よし、私もぶつかって噴水ドボンさせたい!!イケメン二人の濡れ姿が見たい!!この一文だけ聞くと勘違いされそうなので言っておく。あくまでも、健全に、水に濡れたイケメンが見たいだけである。そう、健全な光景を。下心は少ししかない。
意を決して2人の前に出た。のはいいのだが、肝心な事を忘れていた。私、ユリウス様の婚約者じゃない!!

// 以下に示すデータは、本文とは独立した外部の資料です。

-- ==== Sys2Proof/Config.lean ====
section
/-! DEFINITION. What an instance of the HCE fixes (spec/00_scope.md R14) and the free values: what the
spec leaves open and nothing constrains. A free value is an opaque constant without a body. -/

namespace Sys2Proof.Config

/-- The constant the ID register reads (10_state.md R31). -/
def idValue : Word := 0x48434501

/-- `LZW_W`: codeword width in bits (R14, 43_lzw.md R200). -/
def lzwWidth : Nat := 12

/-- `LZW_CAP`: dictionary capacity (R14, R200). -/
def lzwCap : Nat := 4096

/-- `LZW_EOF`: the end-of-file code (R14, R200). -/
def lzwEof : Nat := 256

/-- `LZW_FIRST`: the first assignable code (R14, R200). -/
def lzwFirst : Nat := 257

/-- `COUNT_BITS`: width of the Huffman symbol-count field (R14). -/
def countBits : Nat := 32

/-- `MAX_CODE_LEN`: the longest code the table holds (R14, 45_huffman_build.md R244). -/
def maxCodeLen : Nat := 64

/-- `MAX_NODES`: entries of the trie arena (R14, 10_state.md R59). -/
def maxNodes : Nat := 511

/-- `MAX_WIDTH`: the largest width of WBITS and RBITS (R14, 30_encoding.md R112). -/
def maxWidth : Nat := 32

/-- A legal buffer size is a power of two from 4 to 2^24 bytes (R14); `e` in 0..22 stands for 2^(e+2). -/
def bufSize (e : Fin 23) : Nat := 2 ^ (e.val + 2)

/-- The default of both buffer sizes, 65536 = 2^(14+2) (R14; log 6). -/
def defaultExp : Fin 23 := 14

/-- FREE VALUE. The power-on contents of IBUF, byte by byte (10_state.md R61, 70_reset_and_hazards.md R342; log 5). -/
opaque powerOnIbuf : Nat → Byte

/-- FREE VALUE. The power-on contents of OBUF, byte by byte (10_state.md R62, R342; log 5). -/
opaque powerOnObuf : Nat → Byte

/-- FREE VALUE. What a host read with no specified value returns while BUSY = 1 (20_memory.md R97; log 4). -/
opaque busyRead : Nat → Word

/-- FREE VALUE. What a host read of a buffer word returns during reset (R340; log 9). -/
opaque resetRead : Nat → Word

/-- FREE VALUE. How many of its OBUF bytes a command had written when reset abandoned it
(93_implementation_defined.md U19; log 8). -/
opaque abandonAfter : Nat → Nat

end Sys2Proof.Config
end

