-- ==== Sys2Proof/Machine/HuffmanEncode.lean ====
section
/-! DEFINITION. The Huffman encoder (46_huffman_encode.md): the primitives ser and emit, and HTRIE, HCOUNTW, HSYM, HSYMS,
HCOMP. -/

namespace Sys2Proof.Machine

/-! ### Primitives -/

/-- `ser(i)` (R260), at most `k` levels deep. -/
def ser : Nat → Fin 511 → State → Res Unit
  | 0, _, s => .raised .obufOverflow s
  | k + 1, i, s =>
    let n := s.nodeAt i
    if n.leaf then
      (writeBit true s).bind fun _ s => writeBits (wideOfByte n.sym) 8 s
    else
      (writeBit false s).bind fun _ s => (ser k n.left s).bind fun _ s => ser k n.right s

/-- More levels than any walk can enter: each level writes a bit before it goes deeper, and fewer than this many bits
fit before OPTR meets OBUF_SIZE, whatever the state (log 12). -/
def serDepth : Nat := 2 ^ 36

/-- `emit(c)` (R263). -/
def emitCode (c : Byte) (s : State) : Res Unit :=
  if s.lenOf c = 0 then .raised .noCode s else writeBits (s.codeOf c) (s.lenOf c).toNat s

/-- The loop of HSYMS over the input's bytes (R265). -/
def emitAll : List Byte → State → Res Unit
  | [], s => .ok () s
  | c :: cs, s => (emitCode c s).bind fun _ s => emitAll cs s

/-- `if TVALID == 0: raise NO_TRIE`, then the rest. -/
def needTrie (body : State → Res Unit) (s : State) : Res Unit :=
  if s.tvalid then body s else .raised .noTrie s

/-! ### Bodies -/

/-- HTRIE's body (R261). -/
def htrie (s : State) : Res Unit := needTrie (fun s => ser serDepth s.root s) s

/-- HCOUNTW's body (R262). -/
def hcountw (s : State) : Res Unit := writeBits (wideOfWord s.ilen) Config.countBits s

/-- HSYM's body (R264). -/
def hsym (c : Byte) (s : State) : Res Unit := needTrie (emitCode c) s

/-- HSYMS's body (R265). -/
def hsyms (s : State) : Res Unit := needTrie (fun s => emitAll s.input s) s

/-- HCOMP's body (R266): the eight bodies in order, stopping at the first error. -/
def hcomp (s : State) : Res Unit :=
  (winit s).bind fun _ s => (fclr s).bind fun _ s => (fcount s).bind fun _ s => (hbuild s).bind fun _ s =>
  (htrie s).bind fun _ s => (hcountw s).bind fun _ s => (hsyms s).bind fun _ s => flush s

/-! ### Commands -/

/-- HTRIE (R261). -/
def execHtrie (s : State) : Host.Outcome State Fault Refusal := completed (htrie s)

/-- HCOUNTW (R262). -/
def execHcountw (s : State) : Host.Outcome State Fault Refusal := completed (hcountw s)

/-- HSYM (R264). -/
def execHsym (c : Byte) (s : State) : Host.Outcome State Fault Refusal := completed (hsym c s)

/-- HSYMS (R265). -/
def execHsyms (s : State) : Host.Outcome State Fault Refusal := completed (hsyms s)

/-- HCOMP (R266). -/
def execHcomp (s : State) : Host.Outcome State Fault Refusal := completed (hcomp s)

end Sys2Proof.Machine
end

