-- ==== Sys2Proof/Machine/Core.lean ====
section
/-! DEFINITION. The model behind the host's interface. -/

def Sys2Proof.core : Host.Core := { State := Sys2Proof.Machine.State, Fault := Sys2Proof.Machine.Fault, Refusal := Sys2Proof.Machine.Refusal, step := Sys2Proof.Machine.step, reset := Sys2Proof.Machine.State.reset }
end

私という婚約者がいながら、こんな田舎姫の方がいいんですの!?
って言いながら突き飛ばせない!!!どうしようどうしようと目線を下にすると、足元で動く黒い影が目に入る。
「リリアンヌ嬢?」
「リリ?」
2人が突然現れた私を不思議に思い声をかけてくれたが、今はそんなことどうでもいい。あ、あ、足元に、バ、バ、バッタが!!!私は飛ぶ虫が大の苦手なのだ。
あの突然飛ぶ予測不可能な動き。気持ち悪い…
「ぃぃぃいやあぁぁぁぁあ!!!!」
この世の終わりとでもいいましょうか。私は声を張り上げ仰け反る。そして運悪くバランスを崩した。ヤバい!倒れちゃう!このままいけば噴水ドボンは私がしてしまう!!
そう思い目をぎゅっと閉じた時だった。
「リリ!!!」
名前を呼ばれるのと同時に大きな水の音。終わった…痛…くない?不思議に思い目を開けると、そこには私を庇うように抱き抱えて噴水の中に尻もちを着いて座り込むブレア様。
「大丈夫?怪我は無い?」
髪をかきあげながら私の顔を覗き込むイケメン。毛先から水が滴り落ちている。あ、水も滴るいい男…ありがとうございます。ご馳走様です。
そう思った瞬間、そこで意識が遠のいた。